EXERCISE INSTRUCTIONS => Throughout the entries below, report every line where "atMod" is found.

Stored items
----

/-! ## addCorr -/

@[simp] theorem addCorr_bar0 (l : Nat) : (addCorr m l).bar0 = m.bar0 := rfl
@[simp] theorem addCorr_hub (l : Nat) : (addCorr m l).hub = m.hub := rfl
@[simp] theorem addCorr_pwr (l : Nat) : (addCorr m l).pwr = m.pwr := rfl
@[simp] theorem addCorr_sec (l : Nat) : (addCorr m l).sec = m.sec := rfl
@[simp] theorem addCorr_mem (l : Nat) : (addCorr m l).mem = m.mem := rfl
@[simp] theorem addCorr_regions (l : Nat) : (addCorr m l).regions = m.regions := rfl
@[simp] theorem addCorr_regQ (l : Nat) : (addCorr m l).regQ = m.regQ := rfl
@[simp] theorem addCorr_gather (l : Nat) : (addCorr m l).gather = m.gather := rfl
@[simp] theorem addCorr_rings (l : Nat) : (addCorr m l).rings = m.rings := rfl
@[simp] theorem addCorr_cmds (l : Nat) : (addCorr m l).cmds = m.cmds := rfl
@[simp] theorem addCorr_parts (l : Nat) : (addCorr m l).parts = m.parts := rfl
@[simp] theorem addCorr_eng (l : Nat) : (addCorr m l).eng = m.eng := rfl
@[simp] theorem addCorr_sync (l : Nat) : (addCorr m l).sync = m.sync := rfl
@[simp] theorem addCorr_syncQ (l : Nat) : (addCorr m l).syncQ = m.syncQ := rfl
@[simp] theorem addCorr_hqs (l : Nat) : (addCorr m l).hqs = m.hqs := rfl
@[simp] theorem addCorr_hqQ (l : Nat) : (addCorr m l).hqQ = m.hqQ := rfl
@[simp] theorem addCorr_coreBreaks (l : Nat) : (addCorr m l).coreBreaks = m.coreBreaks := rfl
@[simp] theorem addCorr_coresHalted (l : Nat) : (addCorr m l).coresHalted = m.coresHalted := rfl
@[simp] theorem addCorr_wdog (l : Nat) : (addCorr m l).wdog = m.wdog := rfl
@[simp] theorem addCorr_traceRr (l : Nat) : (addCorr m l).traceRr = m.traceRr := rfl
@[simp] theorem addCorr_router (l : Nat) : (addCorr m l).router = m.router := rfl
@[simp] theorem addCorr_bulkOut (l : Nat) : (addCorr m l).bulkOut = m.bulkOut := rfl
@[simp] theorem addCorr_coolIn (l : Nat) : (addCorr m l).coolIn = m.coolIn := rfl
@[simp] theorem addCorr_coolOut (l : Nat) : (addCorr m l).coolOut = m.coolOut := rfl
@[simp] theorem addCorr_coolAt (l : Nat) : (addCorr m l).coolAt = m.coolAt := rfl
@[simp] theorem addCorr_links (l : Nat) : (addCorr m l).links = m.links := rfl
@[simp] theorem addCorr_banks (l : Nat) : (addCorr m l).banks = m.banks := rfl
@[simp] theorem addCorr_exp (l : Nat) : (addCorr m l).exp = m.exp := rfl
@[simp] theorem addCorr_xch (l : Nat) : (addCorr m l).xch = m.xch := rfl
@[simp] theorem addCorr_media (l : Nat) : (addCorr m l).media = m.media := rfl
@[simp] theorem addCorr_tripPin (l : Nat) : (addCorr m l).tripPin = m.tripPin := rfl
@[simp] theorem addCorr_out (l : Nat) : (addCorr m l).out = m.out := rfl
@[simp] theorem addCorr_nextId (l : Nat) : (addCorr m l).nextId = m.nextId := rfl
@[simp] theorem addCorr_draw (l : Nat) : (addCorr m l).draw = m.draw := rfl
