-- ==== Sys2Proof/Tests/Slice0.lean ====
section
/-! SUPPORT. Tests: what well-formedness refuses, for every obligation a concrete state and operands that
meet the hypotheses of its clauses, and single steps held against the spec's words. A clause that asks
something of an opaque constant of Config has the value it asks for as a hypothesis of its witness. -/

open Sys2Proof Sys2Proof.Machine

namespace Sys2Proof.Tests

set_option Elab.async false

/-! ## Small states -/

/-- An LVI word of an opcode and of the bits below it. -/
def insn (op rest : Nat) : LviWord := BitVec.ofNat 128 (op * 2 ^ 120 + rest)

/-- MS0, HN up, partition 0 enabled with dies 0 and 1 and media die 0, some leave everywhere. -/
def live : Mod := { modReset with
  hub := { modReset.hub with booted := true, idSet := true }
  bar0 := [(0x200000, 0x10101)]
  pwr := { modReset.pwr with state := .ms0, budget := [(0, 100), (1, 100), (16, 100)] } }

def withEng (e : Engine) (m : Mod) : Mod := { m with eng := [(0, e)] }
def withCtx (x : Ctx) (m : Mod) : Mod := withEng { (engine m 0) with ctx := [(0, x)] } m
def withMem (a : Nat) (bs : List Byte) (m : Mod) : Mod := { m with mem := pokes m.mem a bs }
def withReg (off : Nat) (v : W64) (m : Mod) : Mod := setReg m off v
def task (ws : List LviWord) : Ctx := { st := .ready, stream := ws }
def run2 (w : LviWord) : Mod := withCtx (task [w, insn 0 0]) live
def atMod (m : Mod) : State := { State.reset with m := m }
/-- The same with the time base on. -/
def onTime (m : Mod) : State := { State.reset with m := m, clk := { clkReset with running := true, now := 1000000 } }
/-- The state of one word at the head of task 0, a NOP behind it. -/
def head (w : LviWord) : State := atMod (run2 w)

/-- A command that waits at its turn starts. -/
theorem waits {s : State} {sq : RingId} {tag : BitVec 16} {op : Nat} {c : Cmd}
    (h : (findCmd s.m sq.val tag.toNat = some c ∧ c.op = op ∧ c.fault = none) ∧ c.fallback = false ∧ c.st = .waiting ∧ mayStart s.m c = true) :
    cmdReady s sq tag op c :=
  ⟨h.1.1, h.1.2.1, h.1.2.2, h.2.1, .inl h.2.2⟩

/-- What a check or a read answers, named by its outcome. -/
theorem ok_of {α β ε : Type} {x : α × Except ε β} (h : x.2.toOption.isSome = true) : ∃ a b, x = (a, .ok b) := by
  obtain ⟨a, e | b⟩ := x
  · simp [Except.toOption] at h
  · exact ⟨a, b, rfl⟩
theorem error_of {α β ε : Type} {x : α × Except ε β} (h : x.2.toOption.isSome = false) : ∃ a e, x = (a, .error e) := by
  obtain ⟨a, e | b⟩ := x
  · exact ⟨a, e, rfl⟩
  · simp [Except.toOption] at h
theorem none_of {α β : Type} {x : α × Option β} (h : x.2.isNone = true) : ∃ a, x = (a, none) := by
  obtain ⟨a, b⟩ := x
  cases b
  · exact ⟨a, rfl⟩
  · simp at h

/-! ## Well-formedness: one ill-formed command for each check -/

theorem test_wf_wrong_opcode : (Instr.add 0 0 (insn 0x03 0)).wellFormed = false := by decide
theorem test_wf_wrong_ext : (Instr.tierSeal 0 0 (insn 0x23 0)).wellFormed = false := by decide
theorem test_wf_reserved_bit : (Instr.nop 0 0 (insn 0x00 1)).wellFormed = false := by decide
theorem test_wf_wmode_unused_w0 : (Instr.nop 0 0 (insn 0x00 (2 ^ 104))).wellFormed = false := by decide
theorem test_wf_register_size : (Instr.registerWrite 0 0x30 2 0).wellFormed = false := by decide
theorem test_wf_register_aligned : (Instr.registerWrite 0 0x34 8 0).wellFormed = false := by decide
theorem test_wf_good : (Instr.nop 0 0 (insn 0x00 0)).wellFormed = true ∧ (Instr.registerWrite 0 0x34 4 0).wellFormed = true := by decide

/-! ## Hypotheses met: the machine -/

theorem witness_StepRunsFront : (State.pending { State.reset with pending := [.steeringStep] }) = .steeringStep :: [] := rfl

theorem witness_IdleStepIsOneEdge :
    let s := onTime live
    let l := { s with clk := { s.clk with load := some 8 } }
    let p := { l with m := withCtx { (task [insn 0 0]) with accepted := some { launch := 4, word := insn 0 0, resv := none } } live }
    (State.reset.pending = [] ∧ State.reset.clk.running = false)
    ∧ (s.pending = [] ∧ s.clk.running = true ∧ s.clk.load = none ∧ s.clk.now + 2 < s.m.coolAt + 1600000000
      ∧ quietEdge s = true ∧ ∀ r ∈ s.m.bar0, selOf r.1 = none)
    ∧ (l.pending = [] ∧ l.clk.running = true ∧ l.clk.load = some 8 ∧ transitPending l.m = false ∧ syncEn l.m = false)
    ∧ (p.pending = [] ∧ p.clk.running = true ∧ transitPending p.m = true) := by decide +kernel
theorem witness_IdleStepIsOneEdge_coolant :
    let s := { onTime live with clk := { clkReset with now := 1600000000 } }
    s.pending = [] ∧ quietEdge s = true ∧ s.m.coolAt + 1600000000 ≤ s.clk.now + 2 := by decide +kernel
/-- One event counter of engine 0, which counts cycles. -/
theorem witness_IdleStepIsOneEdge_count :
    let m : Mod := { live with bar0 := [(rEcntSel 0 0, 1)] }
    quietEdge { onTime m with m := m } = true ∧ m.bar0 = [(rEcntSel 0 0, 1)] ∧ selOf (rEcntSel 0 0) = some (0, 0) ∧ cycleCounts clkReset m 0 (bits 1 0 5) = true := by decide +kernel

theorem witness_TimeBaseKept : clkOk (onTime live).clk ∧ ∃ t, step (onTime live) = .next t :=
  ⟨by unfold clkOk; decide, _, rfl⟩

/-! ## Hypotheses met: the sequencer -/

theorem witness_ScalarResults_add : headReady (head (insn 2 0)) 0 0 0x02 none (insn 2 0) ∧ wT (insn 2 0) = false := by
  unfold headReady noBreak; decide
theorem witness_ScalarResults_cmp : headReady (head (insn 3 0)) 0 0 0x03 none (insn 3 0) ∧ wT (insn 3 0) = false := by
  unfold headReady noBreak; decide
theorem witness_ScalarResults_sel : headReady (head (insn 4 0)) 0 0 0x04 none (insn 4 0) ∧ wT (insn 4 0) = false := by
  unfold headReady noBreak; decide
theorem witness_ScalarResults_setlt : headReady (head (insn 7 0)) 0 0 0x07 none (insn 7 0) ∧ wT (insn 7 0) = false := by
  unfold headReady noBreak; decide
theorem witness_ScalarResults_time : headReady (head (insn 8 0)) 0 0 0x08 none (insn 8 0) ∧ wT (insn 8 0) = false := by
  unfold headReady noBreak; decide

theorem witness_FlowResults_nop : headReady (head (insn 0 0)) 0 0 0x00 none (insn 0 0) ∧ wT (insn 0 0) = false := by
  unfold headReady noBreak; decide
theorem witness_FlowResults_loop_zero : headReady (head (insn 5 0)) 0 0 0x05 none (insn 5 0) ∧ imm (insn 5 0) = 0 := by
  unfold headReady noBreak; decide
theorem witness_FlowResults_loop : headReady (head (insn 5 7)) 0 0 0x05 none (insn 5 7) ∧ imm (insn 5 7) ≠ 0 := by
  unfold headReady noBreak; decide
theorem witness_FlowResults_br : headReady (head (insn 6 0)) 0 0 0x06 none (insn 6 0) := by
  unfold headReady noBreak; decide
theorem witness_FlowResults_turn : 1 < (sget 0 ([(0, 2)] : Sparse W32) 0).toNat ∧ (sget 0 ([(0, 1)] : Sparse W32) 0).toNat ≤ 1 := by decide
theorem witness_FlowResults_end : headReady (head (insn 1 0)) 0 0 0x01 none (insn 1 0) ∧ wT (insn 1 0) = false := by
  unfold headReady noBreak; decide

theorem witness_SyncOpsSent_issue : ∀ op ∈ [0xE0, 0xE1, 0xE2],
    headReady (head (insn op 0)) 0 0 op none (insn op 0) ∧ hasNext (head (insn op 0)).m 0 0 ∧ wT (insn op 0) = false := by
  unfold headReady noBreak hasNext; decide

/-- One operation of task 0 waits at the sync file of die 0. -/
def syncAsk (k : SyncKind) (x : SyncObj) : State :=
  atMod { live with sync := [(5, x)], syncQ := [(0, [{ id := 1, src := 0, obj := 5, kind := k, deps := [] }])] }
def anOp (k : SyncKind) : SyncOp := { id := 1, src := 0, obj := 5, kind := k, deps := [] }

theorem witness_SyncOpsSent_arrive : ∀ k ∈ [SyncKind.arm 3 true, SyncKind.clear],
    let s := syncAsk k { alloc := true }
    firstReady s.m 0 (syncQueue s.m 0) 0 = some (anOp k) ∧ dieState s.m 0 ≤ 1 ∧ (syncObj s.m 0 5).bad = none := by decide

----

RESULT OF THIS TASK =>
def atMod (m : Mod) : State := { State.reset with m := m }
def head (w : LviWord) : State := atMod (run2 w)
  atMod { live with sync := [(5, x)], syncQ := [(0, [{ id := 1, src := 0, obj := 5, kind := k, deps := [] }])] }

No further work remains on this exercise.